MATERIAL FOR THE TASK Start Marker
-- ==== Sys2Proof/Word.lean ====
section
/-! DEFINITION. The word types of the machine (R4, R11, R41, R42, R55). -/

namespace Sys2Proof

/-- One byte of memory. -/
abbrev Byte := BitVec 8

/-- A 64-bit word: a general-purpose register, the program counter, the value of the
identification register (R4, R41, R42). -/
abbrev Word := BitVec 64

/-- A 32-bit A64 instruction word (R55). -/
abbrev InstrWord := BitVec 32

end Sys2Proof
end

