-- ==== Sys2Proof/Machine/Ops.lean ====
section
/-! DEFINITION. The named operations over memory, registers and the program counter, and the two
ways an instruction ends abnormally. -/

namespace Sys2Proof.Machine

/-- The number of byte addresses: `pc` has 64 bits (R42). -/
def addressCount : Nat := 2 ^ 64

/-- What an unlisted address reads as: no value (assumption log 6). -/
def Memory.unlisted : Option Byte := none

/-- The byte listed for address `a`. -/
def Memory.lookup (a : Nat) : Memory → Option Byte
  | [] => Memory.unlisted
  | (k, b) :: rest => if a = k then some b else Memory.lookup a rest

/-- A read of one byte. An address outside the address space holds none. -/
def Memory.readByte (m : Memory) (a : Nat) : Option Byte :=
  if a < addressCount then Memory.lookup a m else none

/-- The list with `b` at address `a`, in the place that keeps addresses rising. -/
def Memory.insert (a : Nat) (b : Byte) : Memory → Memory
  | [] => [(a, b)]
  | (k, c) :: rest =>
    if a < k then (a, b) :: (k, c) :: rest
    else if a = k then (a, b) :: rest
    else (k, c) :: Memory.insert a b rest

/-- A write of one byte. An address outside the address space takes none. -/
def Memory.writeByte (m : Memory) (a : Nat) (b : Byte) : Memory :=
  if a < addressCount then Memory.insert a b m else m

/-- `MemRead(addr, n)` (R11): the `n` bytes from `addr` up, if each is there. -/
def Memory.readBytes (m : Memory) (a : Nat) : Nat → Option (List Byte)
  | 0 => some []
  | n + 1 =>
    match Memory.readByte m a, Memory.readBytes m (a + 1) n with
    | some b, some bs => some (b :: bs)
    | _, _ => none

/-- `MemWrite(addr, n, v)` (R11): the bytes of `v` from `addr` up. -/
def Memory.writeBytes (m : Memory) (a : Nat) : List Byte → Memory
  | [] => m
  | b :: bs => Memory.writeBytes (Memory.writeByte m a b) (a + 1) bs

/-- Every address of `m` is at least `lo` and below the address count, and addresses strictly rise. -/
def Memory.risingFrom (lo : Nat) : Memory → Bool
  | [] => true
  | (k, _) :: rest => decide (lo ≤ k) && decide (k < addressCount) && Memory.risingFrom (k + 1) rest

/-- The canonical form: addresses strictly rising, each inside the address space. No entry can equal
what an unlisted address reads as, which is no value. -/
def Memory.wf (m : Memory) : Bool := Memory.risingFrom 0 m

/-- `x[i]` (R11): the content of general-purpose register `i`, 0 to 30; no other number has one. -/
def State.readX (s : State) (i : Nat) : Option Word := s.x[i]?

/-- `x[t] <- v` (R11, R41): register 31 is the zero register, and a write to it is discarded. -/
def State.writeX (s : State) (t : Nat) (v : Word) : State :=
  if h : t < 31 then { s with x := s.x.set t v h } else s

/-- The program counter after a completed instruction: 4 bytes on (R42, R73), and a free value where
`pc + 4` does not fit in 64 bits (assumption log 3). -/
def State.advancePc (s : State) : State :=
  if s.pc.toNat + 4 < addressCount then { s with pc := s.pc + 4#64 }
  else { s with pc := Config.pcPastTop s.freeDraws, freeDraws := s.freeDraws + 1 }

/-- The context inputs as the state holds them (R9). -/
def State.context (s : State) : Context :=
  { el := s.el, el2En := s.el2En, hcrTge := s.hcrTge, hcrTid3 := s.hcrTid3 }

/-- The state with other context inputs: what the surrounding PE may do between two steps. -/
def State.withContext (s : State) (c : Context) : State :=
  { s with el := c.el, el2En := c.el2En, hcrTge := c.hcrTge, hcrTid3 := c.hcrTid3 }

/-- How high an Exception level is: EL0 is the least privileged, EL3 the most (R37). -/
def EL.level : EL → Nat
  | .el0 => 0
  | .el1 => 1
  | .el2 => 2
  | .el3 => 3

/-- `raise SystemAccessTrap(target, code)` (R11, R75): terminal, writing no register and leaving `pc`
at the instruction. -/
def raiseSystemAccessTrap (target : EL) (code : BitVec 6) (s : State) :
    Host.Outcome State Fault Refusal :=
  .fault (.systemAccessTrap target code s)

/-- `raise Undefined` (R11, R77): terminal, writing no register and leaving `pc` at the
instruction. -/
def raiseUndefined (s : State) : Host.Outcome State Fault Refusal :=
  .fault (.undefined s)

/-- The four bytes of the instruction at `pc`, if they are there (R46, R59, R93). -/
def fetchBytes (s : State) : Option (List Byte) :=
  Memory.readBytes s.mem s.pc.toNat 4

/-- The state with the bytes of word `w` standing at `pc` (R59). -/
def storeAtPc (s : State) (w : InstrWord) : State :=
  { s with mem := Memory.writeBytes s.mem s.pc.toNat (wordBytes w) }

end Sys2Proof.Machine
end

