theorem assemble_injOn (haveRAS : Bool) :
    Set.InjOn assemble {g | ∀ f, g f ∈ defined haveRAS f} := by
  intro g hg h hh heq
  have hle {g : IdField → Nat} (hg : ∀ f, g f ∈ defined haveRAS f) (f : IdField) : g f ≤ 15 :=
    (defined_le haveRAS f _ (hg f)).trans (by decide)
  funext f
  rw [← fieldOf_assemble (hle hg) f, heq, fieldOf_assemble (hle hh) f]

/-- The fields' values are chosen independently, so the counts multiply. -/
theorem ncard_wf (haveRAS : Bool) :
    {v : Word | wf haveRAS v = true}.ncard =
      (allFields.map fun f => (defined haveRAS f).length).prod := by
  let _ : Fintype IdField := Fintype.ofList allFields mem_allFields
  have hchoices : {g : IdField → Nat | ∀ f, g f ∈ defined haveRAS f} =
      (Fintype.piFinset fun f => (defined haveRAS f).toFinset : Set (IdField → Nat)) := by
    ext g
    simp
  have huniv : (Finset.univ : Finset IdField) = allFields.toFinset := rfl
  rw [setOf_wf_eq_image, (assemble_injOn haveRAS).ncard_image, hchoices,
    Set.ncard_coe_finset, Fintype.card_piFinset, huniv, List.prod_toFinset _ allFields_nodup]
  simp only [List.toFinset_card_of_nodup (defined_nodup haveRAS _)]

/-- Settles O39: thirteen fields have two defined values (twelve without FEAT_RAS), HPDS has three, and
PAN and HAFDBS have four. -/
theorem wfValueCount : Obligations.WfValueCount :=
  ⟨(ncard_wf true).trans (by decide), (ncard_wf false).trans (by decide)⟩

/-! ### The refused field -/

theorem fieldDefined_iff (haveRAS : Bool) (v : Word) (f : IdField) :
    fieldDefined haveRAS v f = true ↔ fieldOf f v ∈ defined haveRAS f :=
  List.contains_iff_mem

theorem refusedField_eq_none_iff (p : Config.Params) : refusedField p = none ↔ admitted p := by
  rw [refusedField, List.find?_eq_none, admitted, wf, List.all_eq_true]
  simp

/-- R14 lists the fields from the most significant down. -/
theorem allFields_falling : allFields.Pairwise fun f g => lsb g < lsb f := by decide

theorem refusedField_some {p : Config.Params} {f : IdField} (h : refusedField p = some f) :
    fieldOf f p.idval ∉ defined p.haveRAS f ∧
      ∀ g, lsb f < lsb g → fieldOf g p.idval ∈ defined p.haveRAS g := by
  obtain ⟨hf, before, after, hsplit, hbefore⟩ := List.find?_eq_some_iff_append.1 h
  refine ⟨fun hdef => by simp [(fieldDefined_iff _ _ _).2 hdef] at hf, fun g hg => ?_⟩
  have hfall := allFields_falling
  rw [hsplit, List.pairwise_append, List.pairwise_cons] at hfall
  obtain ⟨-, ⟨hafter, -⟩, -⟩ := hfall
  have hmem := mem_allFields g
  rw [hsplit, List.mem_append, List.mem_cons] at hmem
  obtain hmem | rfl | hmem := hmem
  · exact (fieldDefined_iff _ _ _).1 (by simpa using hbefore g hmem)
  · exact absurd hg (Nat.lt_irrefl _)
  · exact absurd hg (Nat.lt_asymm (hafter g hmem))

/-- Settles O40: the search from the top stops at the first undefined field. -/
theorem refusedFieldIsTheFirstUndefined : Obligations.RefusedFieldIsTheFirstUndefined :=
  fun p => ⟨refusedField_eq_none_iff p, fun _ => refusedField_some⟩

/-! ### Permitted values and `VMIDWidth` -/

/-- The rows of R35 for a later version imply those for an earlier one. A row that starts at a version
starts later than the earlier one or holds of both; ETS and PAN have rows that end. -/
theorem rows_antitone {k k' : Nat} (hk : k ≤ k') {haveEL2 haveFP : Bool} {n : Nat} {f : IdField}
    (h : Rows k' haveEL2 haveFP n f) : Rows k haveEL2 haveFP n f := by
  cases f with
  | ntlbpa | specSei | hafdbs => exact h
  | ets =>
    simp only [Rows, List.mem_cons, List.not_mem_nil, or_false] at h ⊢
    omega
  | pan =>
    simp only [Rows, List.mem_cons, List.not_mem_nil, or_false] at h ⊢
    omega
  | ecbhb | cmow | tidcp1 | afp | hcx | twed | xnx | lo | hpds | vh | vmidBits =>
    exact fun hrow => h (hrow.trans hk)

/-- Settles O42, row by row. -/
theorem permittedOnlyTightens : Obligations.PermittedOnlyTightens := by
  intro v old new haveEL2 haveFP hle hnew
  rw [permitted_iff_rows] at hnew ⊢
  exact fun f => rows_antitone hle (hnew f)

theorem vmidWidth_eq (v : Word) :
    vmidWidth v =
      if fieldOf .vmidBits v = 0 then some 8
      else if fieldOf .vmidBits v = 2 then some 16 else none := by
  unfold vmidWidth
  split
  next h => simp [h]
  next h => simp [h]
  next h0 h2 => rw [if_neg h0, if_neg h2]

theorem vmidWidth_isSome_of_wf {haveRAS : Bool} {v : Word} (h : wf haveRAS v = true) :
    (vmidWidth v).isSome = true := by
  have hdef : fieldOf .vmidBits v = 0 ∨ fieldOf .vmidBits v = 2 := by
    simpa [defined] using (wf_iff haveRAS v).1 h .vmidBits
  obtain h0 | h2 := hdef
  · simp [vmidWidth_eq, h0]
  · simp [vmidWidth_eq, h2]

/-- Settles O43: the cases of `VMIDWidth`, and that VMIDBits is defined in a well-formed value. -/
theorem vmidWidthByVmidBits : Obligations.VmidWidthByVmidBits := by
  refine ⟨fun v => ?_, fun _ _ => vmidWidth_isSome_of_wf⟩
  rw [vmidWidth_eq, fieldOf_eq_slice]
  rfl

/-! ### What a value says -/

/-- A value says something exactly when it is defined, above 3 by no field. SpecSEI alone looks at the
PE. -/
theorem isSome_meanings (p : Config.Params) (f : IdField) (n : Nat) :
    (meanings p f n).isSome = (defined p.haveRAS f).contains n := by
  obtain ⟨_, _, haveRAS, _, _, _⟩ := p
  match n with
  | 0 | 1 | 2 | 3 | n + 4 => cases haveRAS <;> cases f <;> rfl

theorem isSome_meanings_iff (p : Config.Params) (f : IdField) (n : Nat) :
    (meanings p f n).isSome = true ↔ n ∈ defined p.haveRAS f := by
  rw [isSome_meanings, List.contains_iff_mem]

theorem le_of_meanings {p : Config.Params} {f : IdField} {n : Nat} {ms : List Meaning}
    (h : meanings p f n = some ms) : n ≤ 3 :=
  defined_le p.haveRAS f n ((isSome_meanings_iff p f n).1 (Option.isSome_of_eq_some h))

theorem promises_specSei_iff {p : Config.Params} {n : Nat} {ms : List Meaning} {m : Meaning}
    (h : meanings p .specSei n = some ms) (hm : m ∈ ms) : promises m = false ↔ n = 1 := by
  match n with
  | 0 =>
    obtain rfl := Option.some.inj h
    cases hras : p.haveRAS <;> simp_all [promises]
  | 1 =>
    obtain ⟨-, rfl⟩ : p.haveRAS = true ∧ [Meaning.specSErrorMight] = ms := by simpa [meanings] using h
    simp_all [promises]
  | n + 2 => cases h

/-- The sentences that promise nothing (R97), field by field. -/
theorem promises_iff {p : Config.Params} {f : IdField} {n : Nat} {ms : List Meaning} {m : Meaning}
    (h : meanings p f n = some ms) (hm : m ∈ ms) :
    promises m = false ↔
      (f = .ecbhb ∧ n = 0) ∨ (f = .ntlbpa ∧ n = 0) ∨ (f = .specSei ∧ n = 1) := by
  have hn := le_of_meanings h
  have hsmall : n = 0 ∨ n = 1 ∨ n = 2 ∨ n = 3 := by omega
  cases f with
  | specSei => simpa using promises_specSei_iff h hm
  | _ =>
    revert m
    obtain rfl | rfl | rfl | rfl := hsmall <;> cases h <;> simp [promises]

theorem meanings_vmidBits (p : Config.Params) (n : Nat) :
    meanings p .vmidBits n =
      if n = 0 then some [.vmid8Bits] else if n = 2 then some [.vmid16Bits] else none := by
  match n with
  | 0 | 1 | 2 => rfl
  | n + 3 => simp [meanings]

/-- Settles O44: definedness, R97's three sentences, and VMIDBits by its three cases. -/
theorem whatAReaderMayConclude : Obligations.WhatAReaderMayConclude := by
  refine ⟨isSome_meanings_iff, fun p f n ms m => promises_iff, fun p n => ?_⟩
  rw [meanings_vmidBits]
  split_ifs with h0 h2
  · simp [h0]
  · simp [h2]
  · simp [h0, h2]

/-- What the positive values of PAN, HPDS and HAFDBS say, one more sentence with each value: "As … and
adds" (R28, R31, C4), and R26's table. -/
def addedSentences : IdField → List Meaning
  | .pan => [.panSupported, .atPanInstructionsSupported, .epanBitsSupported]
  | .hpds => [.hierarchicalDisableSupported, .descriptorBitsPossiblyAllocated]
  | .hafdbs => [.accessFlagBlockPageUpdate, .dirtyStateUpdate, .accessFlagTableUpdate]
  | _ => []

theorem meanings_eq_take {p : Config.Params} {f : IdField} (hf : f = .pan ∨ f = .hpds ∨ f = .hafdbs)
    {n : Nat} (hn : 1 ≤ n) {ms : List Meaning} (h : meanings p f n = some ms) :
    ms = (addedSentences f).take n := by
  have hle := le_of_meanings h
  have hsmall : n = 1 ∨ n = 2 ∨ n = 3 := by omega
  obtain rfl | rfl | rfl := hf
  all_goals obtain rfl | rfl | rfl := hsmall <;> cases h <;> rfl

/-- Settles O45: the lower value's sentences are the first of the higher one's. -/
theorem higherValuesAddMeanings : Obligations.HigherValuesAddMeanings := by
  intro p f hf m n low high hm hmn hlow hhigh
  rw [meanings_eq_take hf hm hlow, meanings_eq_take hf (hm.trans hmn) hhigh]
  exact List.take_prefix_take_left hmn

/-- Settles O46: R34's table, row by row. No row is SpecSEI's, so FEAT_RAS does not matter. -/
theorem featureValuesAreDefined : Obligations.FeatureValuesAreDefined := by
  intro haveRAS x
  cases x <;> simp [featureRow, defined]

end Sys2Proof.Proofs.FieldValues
MATERIAL FOR THE TASK End Marker
* **WHAT THIS TASK INVOLVES**: Retype exactly the lines from the first line of the records above through the line containing "abbrev Byte := BitVec 8", both included, and nothing else.

* **SOLVED EXERCISE**:
-- ==== Sys2Proof/Word.lean ====
section
/-! DEFINITION. The word types of the machine (R4, R11, R41, R42, R55). -/

namespace Sys2Proof

/-- One byte of memory. -/
abbrev Byte := BitVec 8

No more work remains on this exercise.